The second factor is the intense conflict between extreme right-wing forces and the Clinton administration, which has found expression within various state and federal police agencies. Waco has been a cause celebre of the ultra-right and militia groups, because the Branch Davidians were a Christian religious sect and the attack on them was spearheaded by the Bureau of Alcohol, Tobacco and Firearms, the principal federal agency involved in gun control efforts.

(The BATF's initial raid on the Branch Davidian compound in February 1993, on a warrant charging sect leader David Koresh with illegal weapons purchases, was a disastrous failure, sparking a firefight which left four federal agents and six members of the religious cult dead and many other Davidians wounded, including Koresh. The FBI took over management of the siege from the BATF and carried out the final assault.)

It was to "avenge" Waco that right-wing terrorist Timothy McVeigh carried out the bombing of the Oklahoma City federal building, two years later to the day, killing 188 people. After the Oklahoma City bombing House Republicans held well-publicized hearings, not into right-wing terrorism, but into Waco and an earlier clash between federal agents and white supremacist Randy Weaver in Ruby Ridge, Idaho. The hearings confirmed the close political ties between the congressional Republican leadership and extreme right and neo-fascist elements, connections which emerged more fully during the impeachment drive against the Clinton White House.

In Texas the cause of the Branch Davidians has been taken up, not so much by civil liberties groups like the ACLU—although they denounced the attack as unwarranted—as by the various state police agencies which have been investigating their federal counterparts. Complaints from the Texas Rangers and the Texas Public Safety Commission sparked Judge Smith's order that federal agencies turn over their evidence to him.

The source of the reports on the use of pyrotechnic grenades was the Public Safety Commission Chairman James B. Francis. "There are written reports by Rangers," Francis told the press, "there is photographic evidence, there is physical evidence, all three of which are problematic" for the federal government's claim that no grenades were used. A former senior FBI official, Danny Coulson, confirmed to the Dallas Morning News that he had recently learned that two military-type M-651 CS tear gas grenades had been fired on the day of the massacre.

Francis also reported the presence of the Delta Force at Waco. "Everyone involved knows they were there," he said. "If there is an issue, it was what their role was at the time." Declassified Defense Department documents have corroborated the presence of the Army special forces unit at the Branch Davidian compound, although Pentagon officials now claim only a handful of soldiers were there as "observers."

In perhaps the most chilling comment on the whole affair, the former FBI official Coulson confirmed the presence of the military, adding, "They come, frankly, to learn. They come to watch us and learn in case they have to operate in a similar environment or if, for some reason, they have to operate here in the United States."

Congressional Republicans have seized on the latest exposure of FBI lying and stonewalling to demand a new round of congressional hearings on Waco. Taking the lead were Dan Burton of Indiana and Robert Barr of Georgia, who both have well-established ties to extreme right groups. It was Barr who was exposed last December as a close associate of the Council of Conservative Citizens, a Mississippi-based white supremacist group.

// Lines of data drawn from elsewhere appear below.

/-- An active level at a tick, and a confirmation between ticks; `ign` under both, a level alone between ticks, and a
confirmation at rest; a state whose timer 2 fires. -/
theorem witness_LimitAbortsTheMotion :
    let c := { undisturbed Params.vector { (testRunning 2).motor with tickCnt := 3 } with lim2 := true }
    let d := { undisturbed Params.vector (testRunning 2).motor with confirm1 := true }
    let i := { undisturbed Params.vector { (testRunning 2).motor with tickCnt := 3, reqIgn := true } with
      lim1 := true, confirm2 := true }
    let l := { undisturbed Params.vector (testRunning 2).motor with lim1 := true }
    let r := { undisturbed Params.vector testBase.motor with confirm1 := true }
    let s := { testRunning 2 with sw := { (testRunning 2).sw with deb2 := { prev := true, armed := true, cnt := 0 } } }
    (running c.m = true ∧ c.latched = false ∧ c.m.reqIgn = false ∧ c.lim2 = true ∧ c.m.tickCnt = c.m.tickDiv - 1 ∧
      c.m.soCount = 0) ∧
    (running d.m = true ∧ d.latched = false ∧ d.m.reqIgn = false ∧ d.confirm1 = true) ∧
    (running i.m = true ∧ i.m.reqIgn = true) ∧
    (running l.m = true ∧ l.confirm1 = false ∧ l.confirm2 = false ∧ l.m.tickCnt ≠ l.m.tickDiv - 1) ∧
    running r.m = false ∧
    (s.sw.sync2.est = false ∧ s.sw.estopLatched = false ∧ s.sw.deb2.armed = true) := by decide +kernel

/-- A period of 0 and one of 2, with the level toggling inside the window. -/
theorem witness_DebounceTimerFiresAfterItsPeriod :
    Debounce.reset.armed = false ∧ true ≠ Debounce.reset.prev ∧ ([] : List Bool).length = (0 : DWord).toNat ∧
    [false, true].length = (2 : DWord).toNat := by decide +kernel

/-- For the sampler's step: timer 1 meets an edge while timer 2 counts; timer 1 fires with no edge while timer 2 fires
with one. -/
theorem witness_DebounceTimerFiresAfterItsPeriod_step :
    let base := testLevels true false false testBase
    let a := { base with sw := { base.sw with deb2 := { prev := false, armed := true, cnt := 5 } } }
    let b := { base with sw := { base.sw with deb1 := { prev := true, armed := true, cnt := 0 },
                                              deb2 := { prev := true, armed := true, cnt := 0 } } }
    (Inv a ∧ a.input.rst = false ∧ isNext (step a) = true ∧ a.sw.deb1.armed = false ∧
      a.sw.sync2.lim1 ≠ a.sw.deb1.prev ∧ a.sw.deb2.armed = true ∧ a.sw.deb2.cnt ≠ 0) ∧
    (Inv b ∧ b.input.rst = false ∧ isNext (step b) = true ∧ b.sw.deb1.cnt = 0 ∧ b.sw.sync2.lim1 = b.sw.deb1.prev ∧
      b.sw.deb2.cnt = 0 ∧ b.sw.sync2.lim2 ≠ b.sw.deb2.prev) := by decide +kernel

/-- Two confirmations one cycle apart at period 0. -/
theorem witness_ConfirmationsAreAPeriodApart :
    let r := debounceRun 0 Debounce.reset [true, true, false, true, true]
    3 < 4 ∧ r.2[3]? = some true ∧ r.2[4]? = some true := by decide +kernel

/-- A pattern for each clause: a NaN, a negative value, a value above 1.0, -0.0, 1.0. -/
theorem witness_ClampMapsIntoZeroToOne :
    F32.isNaN 0x7FC00000 = true ∧ F32.lt 0xBF800000 0x00000000#32 = true ∧ F32.gt 0x3F800001 0x3F800000#32 = true ∧
    clamp01 0x80000000#32 = 0 ∧ (0x3F800000#32 : Word).toNat ≤ 0x3F800000 := by decide +kernel

/-- A tie (2^24 + 1), whose neighbour 2^24 + 2 is as near; a sum that overflows; an exact zero of two negative zeros and
of opposite values; a NaN operand; opposite and equal infinities. -/
theorem witness_AddRoundsToNearestEven :
    (F32.isFinite 0x4B800000 = true ∧ F32.isFinite 0x3F800000 = true ∧ F32.isFinite 0x4B800001 = true ∧
      F32.isFinite (F32.add 0x4B800000 0x3F800000) = true ∧
      (F32.value (F32.add 0x4B800000 0x3F800000) - (F32.value 0x4B800000 + F32.value 0x3F800000)).natAbs =
        (F32.value 0x4B800001 - (F32.value 0x4B800000 + F32.value 0x3F800000)).natAbs) ∧
    (F32.isFinite 0x7F7FFFFF = true ∧ F32.isInf (F32.add 0x7F7FFFFF 0x7F7FFFFF) = true) ∧
    (F32.isFinite 0x80000000 = true ∧ F32.add 0x80000000 0x80000000 = 0x80000000) ∧
    (F32.isFinite 0xBF800000 = true ∧ F32.value 0x3F800000 + F32.value 0xBF800000 = 0) ∧
    F32.isNaN 0x7FC00000 = true ∧
    (F32.isInf 0x7F800000 = true ∧ F32.isInf 0xFF800000 = true ∧ F32.sign 0x7F800000 ≠ F32.sign 0xFF800000) ∧
    F32.isNaN (F32.sub 0x3F800000 0x3F800000) = false := by decide +kernel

Attorney General Reno has announced her own investigation of the Waco tragedy, assigning 40 FBI agents to interview all those federal agents present on the final day of the siege—in other words, taking new testimony from those who have lied and covered up for the past six years.

No objective and truthful account of the Waco events can be expected from either of these factionally motivated inquiries. But the revelations which have already emerged give a glimpse of the threats to democratic rights which lie just beneath the surface of American political life.